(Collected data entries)
• • •

theorem State.runaheadOn_wf {s : State} {d : Desc} {cons predicted : Nat} (hs : Mem s) : Mem (State.runaheadOn s d cons predicted) := by
  unfold State.runaheadOn; try dsimp only
  repeat' with_reducible
    first
    | assumption | intro _ | apply Mem.ite | apply Mem.foldl | apply State.tagBlocked_wf | apply State.mscReads_wf
    | apply State.writeRows_wf | simp only [Mem.irrel_eq] | split

theorem State.runaheadRing_wf {n : Nat} {s : State} {r cons : Nat} {l : List (Nat × Nat)} {prev : Option Nat} {busy : Bool} (hs : Mem s) : Mem (State.runaheadRing n s r cons l prev busy) := by
  induction n generalizing s cons l prev busy with
  | zero => exact hs
  | succ n ih =>
    unfold State.runaheadRing; try dsimp only
    repeat' with_reducible
      first
      | assumption | apply Mem.ite | apply Mem.dite2 | apply ih | apply State.runaheadOn_wf | simp only [Mem.irrel_eq]
      | split

theorem execRunaheadStart_wf {s : State} (hs : Mem s) : MemO (execRunaheadStart s) := by
  unfold execRunaheadStart; try dsimp only
  repeat' with_reducible
    first
    | assumption | intro _ | apply MemO.next | apply Mem.ite | apply Mem.foldl | apply State.runaheadRing_wf

theorem State.useRunahead_wf {s : State} {d : Desc} {cons : Nat} (hs : Mem s) : Mem (State.useRunahead s d cons).1 := by
  unfold State.useRunahead; try dsimp only
  repeat' with_reducible
    first
    | assumption | apply State.squashFrom_wf | apply State.wrapAdd_wf | simp only [Mem.irrel_eq] | split

theorem State.squashFences_wf {s : State} (hs : Mem s) : Mem (State.squashFences s) := by
  unfold State.squashFences; try dsimp only
  repeat' with_reducible
    first
    | assumption | intro _ | apply Mem.ite | apply Mem.foldl | apply State.squashFrom_wf

theorem State.queueColl_wf {s : State} {d : Desc} (hs : Mem s) : Mem (State.queueColl s d) := by
  unfold State.queueColl; try dsimp only
  repeat' with_reducible
    first
    | assumption | apply Mem.ite | apply State.setColl_wf

theorem State.commitDesc_wf {s : State} {r raw n : Nat} {rest : List (Nat × Nat)} (hs : Mem s) : Mem (State.commitDesc s r raw n rest) := by
  unfold State.commitDesc; try dsimp only
  repeat' with_reducible
    first
    | assumption | apply Mem.ite | apply State.setRing_wf | apply State.wrapAdd_wf | apply State.setNat_wf
    | apply State.useRunahead_wf | apply State.queueColl_wf | simp only [Mem.irrel_eq] | split

theorem State.ringTurn_wf {n : Nat} {s : State} {r : Nat} {counts : List Nat} (hs : Mem s) : Mem (State.ringTurn n s r counts).1 := by
  induction n generalizing s counts with
  | zero => exact hs
  | succ n ih =>
    unfold State.ringTurn; try dsimp only
    repeat' with_reducible
      first
      | assumption | apply ih | apply State.bump_wf | apply State.commitDesc_wf | simp only [Mem.irrel_eq] | split
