theorem State.request_wf {s : State} {node : Nat} {f : State → State} (hs : Mem s) (hf : ∀ x0, Mem x0 → Mem (f x0)) : Mem (State.request s node f) := by
  unfold State.request; try dsimp only
  repeat' with_reducible
    first
    | assumption | intro _ | apply Mem.ite | apply State.fromNode_wf | apply hf

theorem State.sampled_wf {s : State} {l : EntLoc} (hs : Mem s) : Mem (State.sampled s l) := by
  unfold State.sampled; try dsimp only
  repeat' with_reducible
    first
    | assumption | apply Mem.ite | apply State.takeFree_wf

theorem State.stringsWrite_wf {s : State} {who : Requester} {idx sub : Nat} {bytes : List Byte} (hs : Mem s) : Mem (State.stringsWrite s who idx sub bytes) := by
  unfold State.stringsWrite; try dsimp only
  repeat' with_reducible
    first
    | assumption | apply Mem.ite | apply State.refuse_wf | apply State.writeLong_wf | apply State.writeSlot_wf | split

theorem execDapRead_wf {node txn idx sub : Nat} {s : State} (hs : Mem s) : MemO (execDapRead node txn idx sub s) := by
  unfold execDapRead; try dsimp only
  repeat' with_reducible
    first
    | assumption | intro _ | apply MemO.next | apply Mem.ite | apply State.request_wf | apply State.respond_wf
    | apply State.refuse_wf | apply State.sampled_wf | split

theorem execDapWrite_wf {node txn idx sub : Nat} {v : List Byte} {s : State} (hs : Mem s) : MemO (execDapWrite node txn idx sub v s) := by
  unfold execDapWrite; try dsimp only
  repeat' with_reducible
    first
    | assumption | intro _ | apply MemO.next | apply Mem.ite | apply State.request_wf | apply State.respond_wf
    | apply State.stringsWrite_wf

theorem State.dropSeg_wf {s : State} {node : Nat} (hs : Mem s) : Mem (State.dropSeg s node) := by
  unfold State.dropSeg; try dsimp only
  repeat' with_reducible
    first
    | assumption | simp only [Mem.irrel_eq]

theorem State.putSeg_wf {s : State} {x : SegSt} (hs : Mem s) : Mem (State.putSeg s x) := by
  unfold State.putSeg; try dsimp only
  repeat' with_reducible
    first
    | assumption | apply State.dropSeg_wf | simp only [Mem.irrel_eq]

theorem execSegReadInit_wf {node txn idx sub : Nat} {s : State} (hs : Mem s) : MemO (execSegReadInit node txn idx sub s) := by
  unfold execSegReadInit; try dsimp only
  repeat' with_reducible
    first
    | assumption | intro _ | apply MemO.next | apply Mem.ite | apply State.request_wf | apply State.respond_wf
    | apply State.refuse_wf | apply State.sampled_wf | apply State.putSeg_wf | split

theorem execSegWriteInit_wf {node txn idx sub total : Nat} {s : State} (hs : Mem s) : MemO (execSegWriteInit node txn idx sub total s) := by
  unfold execSegWriteInit; try dsimp only
  repeat' with_reducible
    first
    | assumption | intro _ | apply MemO.next | apply Mem.ite | apply State.request_wf | apply State.respond_wf
    | apply State.putSeg_wf

theorem State.segment_wf {s : State} {node txn op idx sub k : Nat} {writes : Bool} {f : SegSt → State → State} (hs : Mem s) (hf : ∀ x0 x1, Mem x1 → Mem (f x0 x1)) : Mem (State.segment s node txn op idx sub k writes f) := by
  unfold State.segment; try dsimp only
  repeat' with_reducible
    first
    | assumption | intro _ | apply Mem.ite | apply State.request_wf | apply State.respond_wf | apply hf | split

theorem execSegReadNext_wf {node txn idx sub k : Nat} {s : State} (hs : Mem s) : MemO (execSegReadNext node txn idx sub k s) := by
  unfold execSegReadNext; try dsimp only
  repeat' with_reducible
    first
    | assumption | intro _ | apply MemO.next | apply Mem.ite | apply State.segment_wf | apply State.respond_wf
    | apply State.putSeg_wf

theorem execSegWriteData_wf {node txn idx sub k : Nat} {bytes : List Byte} {s : State} (hs : Mem s) : MemO (execSegWriteData node txn idx sub k bytes s) := by
  unfold execSegWriteData; try dsimp only
  repeat' with_reducible
    first
    | assumption | intro _ | apply MemO.next | apply Mem.ite | apply State.segment_wf | apply State.respond_wf
    | apply State.stringsWrite_wf | apply State.putSeg_wf
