-- ==== Sys2Proof/Laws/PerInstr.lean ====
section
/-!
SUPPORT. Laws/PerInstr.lean: the family Wf, one lemma for each command.
-/
open Sys2Proof

/-- Every object and field that a well-formed command names is in its range. -/
def Sys2Proof.Laws.Wf.Statement (i : Instr) : Prop := i.wf = true → ∀ x ∈ i.fields, x.1 < x.2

• • •

Output the complete set of records word for word.

theorem State.runaheadOn_wf {s : State} {d : Desc} {cons predicted : Nat} (hs : Mem s) : Mem (State.runaheadOn s d cons predicted) := by
  unfold State.runaheadOn; try dsimp only
  repeat' with_reducible
    first
    | assumption | intro _ | apply Mem.ite | apply Mem.foldl | apply State.tagBlocked_wf | apply State.mscReads_wf
    | apply State.writeRows_wf | simp only [Mem.irrel_eq] | split

theorem State.runaheadRing_wf {n : Nat} {s : State} {r cons : Nat} {l : List (Nat × Nat)} {prev : Option Nat} {busy : Bool} (hs : Mem s) : Mem (State.runaheadRing n s r cons l prev busy) := by
  induction n generalizing s cons l prev busy with
  | zero => exact hs
  | succ n ih =>
    unfold State.runaheadRing; try dsimp only
    repeat' with_reducible
      first
      | assumption | apply Mem.ite | apply Mem.dite2 | apply ih | apply State.runaheadOn_wf | simp only [Mem.irrel_eq]
      | split

theorem execRunaheadStart_wf {s : State} (hs : Mem s) : MemO (execRunaheadStart s) := by
  unfold execRunaheadStart; try dsimp only
  repeat' with_reducible
    first
    | assumption | intro _ | apply MemO.next | apply Mem.ite | apply Mem.foldl | apply State.runaheadRing_wf

theorem State.useRunahead_wf {s : State} {d : Desc} {cons : Nat} (hs : Mem s) : Mem (State.useRunahead s d cons).1 := by
  unfold State.useRunahead; try dsimp only
  repeat' with_reducible
    first
    | assumption | apply State.squashFrom_wf | apply State.wrapAdd_wf | simp only [Mem.irrel_eq] | split

theorem State.squashFences_wf {s : State} (hs : Mem s) : Mem (State.squashFences s) := by
  unfold State.squashFences; try dsimp only
  repeat' with_reducible
    first
    | assumption | intro _ | apply Mem.ite | apply Mem.foldl | apply State.squashFrom_wf

theorem State.queueColl_wf {s : State} {d : Desc} (hs : Mem s) : Mem (State.queueColl s d) := by
  unfold State.queueColl; try dsimp only
  repeat' with_reducible
    first
    | assumption | apply Mem.ite | apply State.setColl_wf

theorem State.commitDesc_wf {s : State} {r raw n : Nat} {rest : List (Nat × Nat)} (hs : Mem s) : Mem (State.commitDesc s r raw n rest) := by
  unfold State.commitDesc; try dsimp only
  repeat' with_reducible
    first
    | assumption | apply Mem.ite | apply State.setRing_wf | apply State.wrapAdd_wf | apply State.setNat_wf
    | apply State.useRunahead_wf | apply State.queueColl_wf | simp only [Mem.irrel_eq] | split

theorem State.ringTurn_wf {n : Nat} {s : State} {r : Nat} {counts : List Nat} (hs : Mem s) : Mem (State.ringTurn n s r counts).1 := by
  induction n generalizing s counts with
  | zero => exact hs
  | succ n ih =>
    unfold State.ringTurn; try dsimp only
    repeat' with_reducible
      first
      | assumption | apply ih | apply State.bump_wf | apply State.commitDesc_wf | simp only [Mem.irrel_eq] | split
theorem State.request_wf {s : State} {node : Nat} {f : State → State} (hs : Mem s) (hf : ∀ x0, Mem x0 → Mem (f x0)) : Mem (State.request s node f) := by
  unfold State.request; try dsimp only
  repeat' with_reducible
    first
    | assumption | intro _ | apply Mem.ite | apply State.fromNode_wf | apply hf

theorem State.sampled_wf {s : State} {l : EntLoc} (hs : Mem s) : Mem (State.sampled s l) := by
  unfold State.sampled; try dsimp only
  repeat' with_reducible
    first
    | assumption | apply Mem.ite | apply State.takeFree_wf

theorem State.stringsWrite_wf {s : State} {who : Requester} {idx sub : Nat} {bytes : List Byte} (hs : Mem s) : Mem (State.stringsWrite s who idx sub bytes) := by
  unfold State.stringsWrite; try dsimp only
  repeat' with_reducible
    first
    | assumption | apply Mem.ite | apply State.refuse_wf | apply State.writeLong_wf | apply State.writeSlot_wf | split

theorem execDapRead_wf {node txn idx sub : Nat} {s : State} (hs : Mem s) : MemO (execDapRead node txn idx sub s) := by
  unfold execDapRead; try dsimp only
  repeat' with_reducible
    first
    | assumption | intro _ | apply MemO.next | apply Mem.ite | apply State.request_wf | apply State.respond_wf
    | apply State.refuse_wf | apply State.sampled_wf | split

theorem execDapWrite_wf {node txn idx sub : Nat} {v : List Byte} {s : State} (hs : Mem s) : MemO (execDapWrite node txn idx sub v s) := by
  unfold execDapWrite; try dsimp only
  repeat' with_reducible
    first
    | assumption | intro _ | apply MemO.next | apply Mem.ite | apply State.request_wf | apply State.respond_wf
    | apply State.stringsWrite_wf

theorem State.dropSeg_wf {s : State} {node : Nat} (hs : Mem s) : Mem (State.dropSeg s node) := by
  unfold State.dropSeg; try dsimp only
  repeat' with_reducible
    first
    | assumption | simp only [Mem.irrel_eq]

theorem State.putSeg_wf {s : State} {x : SegSt} (hs : Mem s) : Mem (State.putSeg s x) := by
  unfold State.putSeg; try dsimp only
  repeat' with_reducible
    first
    | assumption | apply State.dropSeg_wf | simp only [Mem.irrel_eq]

theorem execSegReadInit_wf {node txn idx sub : Nat} {s : State} (hs : Mem s) : MemO (execSegReadInit node txn idx sub s) := by
  unfold execSegReadInit; try dsimp only
  repeat' with_reducible
    first
    | assumption | intro _ | apply MemO.next | apply Mem.ite | apply State.request_wf | apply State.respond_wf
    | apply State.refuse_wf | apply State.sampled_wf | apply State.putSeg_wf | split

theorem execSegWriteInit_wf {node txn idx sub total : Nat} {s : State} (hs : Mem s) : MemO (execSegWriteInit node txn idx sub total s) := by
  unfold execSegWriteInit; try dsimp only
  repeat' with_reducible
    first
    | assumption | intro _ | apply MemO.next | apply Mem.ite | apply State.request_wf | apply State.respond_wf
    | apply State.putSeg_wf

theorem State.segment_wf {s : State} {node txn op idx sub k : Nat} {writes : Bool} {f : SegSt → State → State} (hs : Mem s) (hf : ∀ x0 x1, Mem x1 → Mem (f x0 x1)) : Mem (State.segment s node txn op idx sub k writes f) := by
  unfold State.segment; try dsimp only
  repeat' with_reducible
    first
    | assumption | intro _ | apply Mem.ite | apply State.request_wf | apply State.respond_wf | apply hf | split

theorem execSegReadNext_wf {node txn idx sub k : Nat} {s : State} (hs : Mem s) : MemO (execSegReadNext node txn idx sub k s) := by
  unfold execSegReadNext; try dsimp only
  repeat' with_reducible
    first
    | assumption | intro _ | apply MemO.next | apply Mem.ite | apply State.segment_wf | apply State.respond_wf
    | apply State.putSeg_wf

theorem execSegWriteData_wf {node txn idx sub k : Nat} {bytes : List Byte} {s : State} (hs : Mem s) : MemO (execSegWriteData node txn idx sub k bytes s) := by
  unfold execSegWriteData; try dsimp only
  repeat' with_reducible
    first
    | assumption | intro _ | apply MemO.next | apply Mem.ite | apply State.segment_wf | apply State.respond_wf
    | apply State.stringsWrite_wf | apply State.putSeg_wf
-- ==== Sys2Proof/Laws/PerInstr.lean ====
section
/-!
SUPPORT. Laws/PerInstr.lean: the family Wf, one lemma for each command.
-/
open Sys2Proof

/-- Every object and field that a well-formed command names is in its range. -/
def Sys2Proof.Laws.Wf.Statement (i : Instr) : Prop := i.wf = true → ∀ x ∈ i.fields, x.1 < x.2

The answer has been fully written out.